Three weeks ago, Epic Games and Match Group (the operator of Tinder and other dating services) put forward amended complaints that allege a per se antitrust violation consisting in Google's agreements under which it paid hundreds of millions of dollars to game makers like Activision Blizzard King in order to ensure their loyalty to the Google Play Store. In that case, the legal analysis would be streamlined: Google couldn't proffer procompetitive justifications, and the court wouldn't have to engage in a rule-of-reason balancing.
A week later, Google opposed the motion to amend Epic's and Match's complaints. A few hours ago, Epic and Match responded to Google's opposition:
Epic Games, Inc.'s and Match Group, LLC et al.'s Reply in Support of Motion to Amend Complaints
The dispute over the motion to amend the complaints has three parts:
Google claims to be prejudiced because it didn't know during discovery that it would later have to defend against an allegation of a per se violation. "Project Hug" was already addressed in Epic's first amended complaint last year, but not as a per se violation. Now, Epic and Match argue that there cannot be prejudice given that "the per se claims are even simpler, requiring less factual development than a rule of reason claim."
I can see two potential issues. First, Google may argue that the questions on which a per se claim turns are not a true subset of those of a rule-of-reason claim. Second, even if they were, Google had time limits during those depositions and might have set different priorities.
While I think Epic and Match should be allowed to amend their complaints, I've said before that maybe some limited additional discovery should be granted to Google.
As for the delay that Google alleged, Epic and Match want to refocus the discussion: their proposed amended complaints "were filed over eight months before trial, leaving ample time and opportunity for Google to defend against them." Also, "Match just entered the case in May and did not gain access to Google’s materials until almost two months later." Google may still have an argument that Epic could have brought the amendment sooner, but normally such amendments are allowed and "[d]elay alone is not a sufficient basis to deny" such a motion. It just takes a showing of "good cause"--which is a bit of a hurdle, but not a sky-high one.

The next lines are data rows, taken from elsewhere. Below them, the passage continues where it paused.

/-- Whether a unit runs or is held is read from its own control register. -/
theorem State.chkHeld_congr {s t : State} {u : Nat} (h : t.rd .CHK_Uu_CTRL u = s.rd .CHK_Uu_CTRL u) : t.chkHeld u = s.chkHeld u := by
  unfold State.chkHeld State.fbit State.fget
  rw [show Fld.CHK_Uu_CTRL_BUSY.reg = .CHK_Uu_CTRL from rfl, show Fld.CHK_Uu_CTRL_OWNED.reg = .CHK_Uu_CTRL from rfl, h]

theorem State.stopUnits_chkHeld (s : State) (u : Fin 4) : (stopUnits s).chkHeld u.val = false := by
  unfold stopUnits
  dsimp only
  rw [State.chkHeld_congr (State.rd_fset_reg _ _ _ _ _ _ (by decide))]
  refine foldl_sets (l := List.finRange 4) (P := fun t => t.chkHeld u.val = false) (List.mem_finRange u) ?_ (fun t w h => ?_) s
  · exact fun t => t.chkHeld_released u.val
  · by_cases e : u = w
    · subst e
      exact t.chkHeld_released u.val
    · simpa only [State.chkHeld, State.fbit, State.fget_fset_inst _ _ _ _ (inst_ne (by decide) e)] using h

/-! ## What a warm reset shows -/

/-- Memory, queues and flash stay. -/
structure KeepsStores (s t : State) : Prop where
  mem : t.mem = s.mem
  queues : t.queues = s.queues
  flash : t.flash = s.flash

theorem KeepsStores.trans {s t u : State} (h : KeepsStores s t) (k : KeepsStores t u) : KeepsStores s u :=
  ⟨k.mem.trans h.mem, k.queues.trans h.queues, k.flash.trans h.flash⟩

theorem KeepsStores.foldl {β : Type} {f : State → β → State} (h : ∀ s x, KeepsStores s (f s x)) (l : List β) (s : State) :
    KeepsStores s (l.foldl f s) := by
  induction l generalizing s with
  | nil => exact ⟨rfl, rfl, rfl⟩
  | cons x l ih => exact (h s x).trans (ih _)

theorem KeepsStores.fset (s : State) (f : Fld) (v i a : Nat) : KeepsStores s (s.fset f v i a) := ⟨rfl, rfl, rfl⟩

theorem KeepsStores.keepSession (old s : State) : KeepsStores s (keepSession old s) :=
  (KeepsStores.foldl (fun s _ => KeepsStores.fset s _ _ _ _) _ s).trans (KeepsStores.foldl (fun s _ => KeepsStores.fset s _ _ _ _) _ _)

theorem KeepsStores.stopUnits (s : State) : KeepsStores s (stopUnits s) :=
  (KeepsStores.foldl (fun s _ => (KeepsStores.fset s _ _ _ _).trans (KeepsStores.fset _ _ _ _ _)) _ s).trans (KeepsStores.fset _ _ _ _ _)

theorem KeepsStores.warmPower (s : State) : KeepsStores s s.warmPower :=
  (KeepsStores.foldl (f := State.resetBal) (fun _ _ => ⟨rfl, rfl, rfl⟩) (List.finRange 4) s).trans ⟨rfl, rfl, rfl⟩

/-- Memory, queues and flash as bring-up begins are those of the quiesced state. -/
theorem KeepsStores.warmStart (s : State) : KeepsStores s.stageStop.quiesce s.warmStart :=
  KeepsStores.trans (t := s.stageStop.warmRegs) ⟨rfl, rfl, rfl⟩
    (((KeepsStores.keepSession _ _).trans (KeepsStores.stopUnits _)).trans (KeepsStores.warmPower _))

theorem State.warmStart_mem (s : State) : s.warmStart.mem = State.reset.mem := (KeepsStores.warmStart s).mem
theorem State.warmStart_queues (s : State) : s.warmStart.queues = [] := (KeepsStores.warmStart s).queues

theorem State.warmStart_flashCount (s : State) : s.warmStart.flash.bootCount = s.flash.bootCount := by
  rw [(KeepsStores.warmStart s).flash]
  exact s.stageStop_keeps.2

theorem State.stageStop_rd (s : State) (r : RegName) (i a : Nat) : s.stageStop.rd r i a = s.rd r i a := by
  rw [State.rd, s.stageStop_keeps.1, State.rd]

/-- The registers as bring-up begins: restored by domain, but for four whose fields are kept or stopped one by one. -/
theorem State.warmStart_rd (s : State) (r : RegName) (i a : Nat) (v : r ≠ .VEC_Vn_STATE) (l : r ≠ .LNK_Pp_STATE) (c : r ≠ .CHK_Uu_CTRL)
    (m : r ≠ .HBM_MARGIN_CTRL) :
    s.warmStart.rd r i a = if r.spec.dom ≠ .cold ∨ bringUpReg r = true then resetWord r i else s.rd r i a := by
  rw [State.warmStart, State.warmPower_rd, State.stopUnits_rd _ _ _ _ c m, State.keepSession_rd _ _ _ _ _ v l, State.warmRegs_rd,
    State.stageStop_rd]

theorem State.warmStart_ports (s : State) (i a : Nat) :
    s.warmStart.rd .LNK_Pp_STATE i a = (keepSession s.stageStop s.stageStop.warmRegs).rd .LNK_Pp_STATE i a := by
  rw [State.warmStart, State.warmPower_rd, State.stopUnits_rd _ _ _ _ (by decide) (by decide)]

/-- Every port is DOWN. -/
theorem State.warmStart_portState (s : State) (p : PortId) : s.warmStart.portState p.val = 0 := by
  have e : s.warmStart.portState p.val = (keepSession s.stageStop s.stageStop.warmRegs).portState p.val := by
    simp only [State.portState, State.fget, show Fld.LNK_Pp_STATE_STATE.reg = .LNK_Pp_STATE from rfl, State.warmStart_ports]
  rw [e, State.keepSession_portState, State.portState, State.fget, State.warmRegs_rd, if_pos (.inr rfl)]
  have zero : resetWord Fld.LNK_Pp_STATE_STATE.reg p.val = 0 := rfl
  rw [zero]
  rfl

/-- Every port keeps its count of sessions. -/
theorem State.warmStart_session (s : State) (p : PortId) :
    s.warmStart.fget Fld.LNK_Pp_STATE_SESSION p.val = s.fget Fld.LNK_Pp_STATE_SESSION p.val := by
  have e : s.warmStart.fget Fld.LNK_Pp_STATE_SESSION p.val =
      (keepSession s.stageStop s.stageStop.warmRegs).fget Fld.LNK_Pp_STATE_SESSION p.val := by
    simp only [State.fget, show Fld.LNK_Pp_STATE_SESSION.reg = .LNK_Pp_STATE from rfl, State.warmStart_ports]
  rw [e, State.keepSession_session, State.fget, State.stageStop_rd, State.fget]

theorem State.warmStart_chkHeld (s : State) (u : Fin 4) : s.warmStart.chkHeld u.val = false := by
  rw [State.warmStart, State.chkHeld_congr (State.warmPower_rd _ _ _ _), State.stopUnits_chkHeld]

theorem State.warmStart_margin (s : State) : s.warmStart.fget Fld.HBM_MARGIN_CTRL_START = 0 := by
  rw [State.warmStart, State.fget, State.warmPower_rd, ← State.fget, State.stopUnits_margin]

/-- WARM_RESET where nothing holds it off: the request is recorded, and the part begins bring-up anew (R463). -/
theorem State.warmReset_taken {s : State} (b : Bool) (held : s.resetHeld = false) (fail : s.pwr.powerFail = false) (pf : s.pins.pwrFailN = true)
    (po : s.pins.porstN = true) (jtag : s.boot.jtagHeld = false) :
    s.warmReset b = ((s.event { code := 0x0122, cls := 0, inst := 0, sev := 0, p1 := b2n b }).warmStart).beginBoot := by
  rw [State.warmReset, if_neg (by simp [held, fail, pf, po, jtag]), State.warm_eq]

/-- Settles O31: a cold reset by `ColdBegun`, a warm one by the laws of `warmStart` and of what `beginBoot` keeps. -/
theorem coldAndWarmReset : Obligations.ColdAndWarmReset := by
  unfold Obligations.ColdAndWarmReset
  refine ⟨?_, ?_, ?_⟩
  · intro feed slot s
    obtain ⟨c, trip, fault⟩ := s.coldReset_begun feed slot
    exact ⟨_, rfl, c.bootState, c.queues, c.mem, c.porstN, trip, fault, c.straps, c.count, c.flashCount, c.regs⟩
  · intro b s held fail pf po jtag
    have q : Quiet s (s.event { code := 0x0122, cls := 0, inst := 0, sev := 0, p1 := b2n b }) := Quiet.event s _ (by simp)
    refine ⟨_, congrArg Host.Outcome.next (s.warmReset_taken b held fail pf po jtag), State.beginBoot_bootState _, ?_, ?_, ?_, ?_, ?_, ?_, ?_, ?_, ?_⟩
    · rw [State.beginBoot_queues, State.warmStart_queues]
    · rw [State.beginBoot_mem, State.warmStart_mem]
    · rw [State.beginBoot_count, State.warmStart_flashCount, q.flash]
    · rw [State.beginBoot_pwr]
      rfl
    · rw [State.beginBoot_pwr]
      rfl
    · intro p
      rw [State.portState, State.beginBoot_fget _ _ _ _ (by decide) rfl, State.beginBoot_fget _ _ _ _ (by decide) rfl, ← State.portState,
        State.warmStart_session, q.fget _ _ _ rfl]
      exact ⟨State.warmStart_portState _ p, rfl⟩
    · intro u
      rw [State.chkHeld_congr (State.beginBoot_rd _ _ _ _ (by decide) rfl), State.warmStart_chkHeld]
    · rw [State.beginBoot_fget _ _ _ _ (by decide) rfl, State.warmStart_margin]
    · intro r i a n g v l c m
      rw [State.beginBoot_rd _ _ _ _ g n, State.warmStart_rd _ _ _ _ v l c m, q.rd r i a n]
  · intro b s h
    refine congrArg Host.Outcome.next (if_pos ?_)
    rcases h with h | h | h | h | h <;> simp [h]

end Sys2Proof.Machine
end

section
/-! SUPPORT. A partition reset: what dropping a partition's streams, programs and collectives leaves alone, and what the reset restores. -/

namespace Sys2Proof.Machine

/-! ## What is dropped (R307) -/

/-- Registers of the units that a partition reset stops: streams and their pools, engines, collectives, check-value units. -/
def dropLoud : RegName → Bool
  | .ING_STRn_STATE | .ING_STRn_OCC | .ING_POOL_W | .ING_POOL_E | .VEC_Vn_STATE | .COL_GRPg_STATE | .CHK_Uu_CTRL => true
  | _ => false

/-- What stopping a partition's units leaves alone. -/
structure Drops (s t : State) : Prop where
  cells : t.mem.cells = s.mem.cells
  queues : t.queues = s.queues
  tier : t.tier = s.tier
  pwr : t.pwr = s.pwr
  resetting : t.boot.resetting = s.boot.resetting
  regs : KeepsRegs s t dropLoud

theorem Drops.refl (s : State) : Drops s s := ⟨rfl, rfl, rfl, rfl, rfl, fun _ _ _ _ _ => rfl⟩

theorem Drops.trans {s t u : State} (h : Drops s t) (k : Drops t u) : Drops s u :=
  ⟨k.cells.trans h.cells, k.queues.trans h.queues, k.tier.trans h.tier, k.pwr.trans h.pwr, k.resetting.trans h.resetting,
   fun r i a d l => (k.regs r i a d l).trans (h.regs r i a d l)⟩

theorem Drops.foldl {β : Type} {f : State → β → State} (h : ∀ s x, Drops s (f s x)) (l : List β) (s : State) : Drops s (l.foldl f s) := by
  induction l generalizing s with
  | nil => exact Drops.refl s
  | cons x l ih => exact (h s x).trans (ih _)

theorem Drops.quiet {s t : State} (h : Quiet s t) : Drops s t :=
  ⟨by rw [h.mem], h.queues, h.tier, h.pwr, by rw [h.boot], fun r i a _ l => h.rd r i a l⟩

theorem Drops.wr (s : State) (r : RegName) (i a : Nat) (v : Word) (n : dropLoud r = true) : Drops s (s.wr r i a v) := by
  refine ⟨by simp, by simp, by simp, by simp, by simp, fun q j b d _ => s.rd_wr_reg _ _ _ _ _ ?_⟩
  rintro rfl
  simp [n] at d

theorem Drops.fset (s : State) (f : Fld) (v i a : Nat) (n : dropLoud f.reg = true) : Drops s (s.fset f v i a) := Drops.wr _ _ _ _ _ n

/-- A change of what holds no byte, queue, transfer, balance or register. -/
theorem Drops.of_eq {s t : State} (rf : t.rf = s.rf) (mem : t.mem.cells = s.mem.cells) (q : t.queues = s.queues) (tr : t.tier = s.tier)
    (p : t.pwr = s.pwr) (b : t.boot.resetting = s.boot.resetting) : Drops s t :=
  ⟨mem, q, tr, p, b, fun r i a _ _ => by rw [State.rd, rf, State.rd]⟩

theorem Drops.ing (s : State) (x : IngSt) : Drops s { s with ing := x } := Drops.of_eq rfl rfl rfl rfl rfl rfl
theorem Drops.col (s : State) (x : List (Nat × ColSt)) : Drops s { s with col := x } := Drops.of_eq rfl rfl rfl rfl rfl rfl
theorem Drops.setArr (s : State) (x : ArrSt) : Drops s (s.setArr x) := Drops.of_eq rfl rfl rfl rfl rfl rfl
theorem Drops.setEng (s : State) (e : Quad) (x : VecSt) : Drops s (s.setEng e x) := Drops.of_eq rfl rfl rfl rfl rfl rfl

/-! ## Streams (R92, R93) -/

theorem Drops.setStr (s : State) (n : Nat) (x : StreamSt) : Drops s (s.setStr n x) := by
  unfold State.setStr
  dsimp only
  exact ((((Drops.ing s _).trans (Drops.fset _ _ _ _ _ rfl)).trans (Drops.fset _ _ _ _ _ rfl)).trans
    (Drops.wr _ _ _ _ _ rfl)).trans (Drops.wr _ _ _ _ _ rfl)

theorem Drops.strSend (s : State) (n c o : Nat) : Drops s (s.strSend n c o) :=
  Drops.quiet ((Quiet.sendMsg _ _ _ _).trans (Quiet.emit _ _))

theorem Drops.strResume (s : State) (n : Nat) : Drops s (s.strResume n) := by
  unfold State.strResume
  dsimp only
  split
  · exact (((Drops.setStr _ _ _).trans (Drops.fset _ _ _ _ _ rfl)).trans (Drops.fset _ _ _ _ _ rfl)).trans (Drops.strSend _ _ _ _)
  · exact Drops.refl s

theorem Drops.dieResume (s : State) (e : Bool) : Drops s (s.dieResume e) := by
  unfold State.dieResume
  refine Drops.foldl (fun s x => ?_) _ _
  exact Drops.strResume s x.1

Epic and Match reject Google's assertion that the per se claims are futile. They say that there are factual issues involved that need to go to trial, and given that a motion to dismiss would be premature, an opposition to a motion to amend the complaints can't succeed either.
Unless Judge James Donato reschedules the hearing or decides to just take the matter under submission (i.e., if he rules without a hearing), there will be a motion hearing in San Francisco on November 17.
While it's not likely to be outcome-determinative, I agree with footnote 7, which explains why it's "off the point" to compare "Project Hug" to Epic's exclusivity agreements for certain game titles to be offered (for certain periods) only by the Epic Games Store. The Epic Games Store runs on platforms where there are no limits on game distribution. The question on those platforms (such as Windows) is not whether game developers set up their own store or promote "sideloading" (direct downloads).
Finally, Epic and Match respond to Apple's "vertical" argument (that game makers provide an input to the Google Play Store as opposed to being horizontal competitors) with what I expected. In my commentary on Google's opposition brief I noted that it doesn't matter whether a (potential) horizontal competitor also has a vertical relationship with the defendant. Epic and Match give the following example: "[I]t would be just as unlawful for Intel to agree with a competing chip supplier like AMD not to compete in the supply of a certain type of chip as it would be for Intel to agree with a customer like Dell or Acer not to compete in the supply of that chip."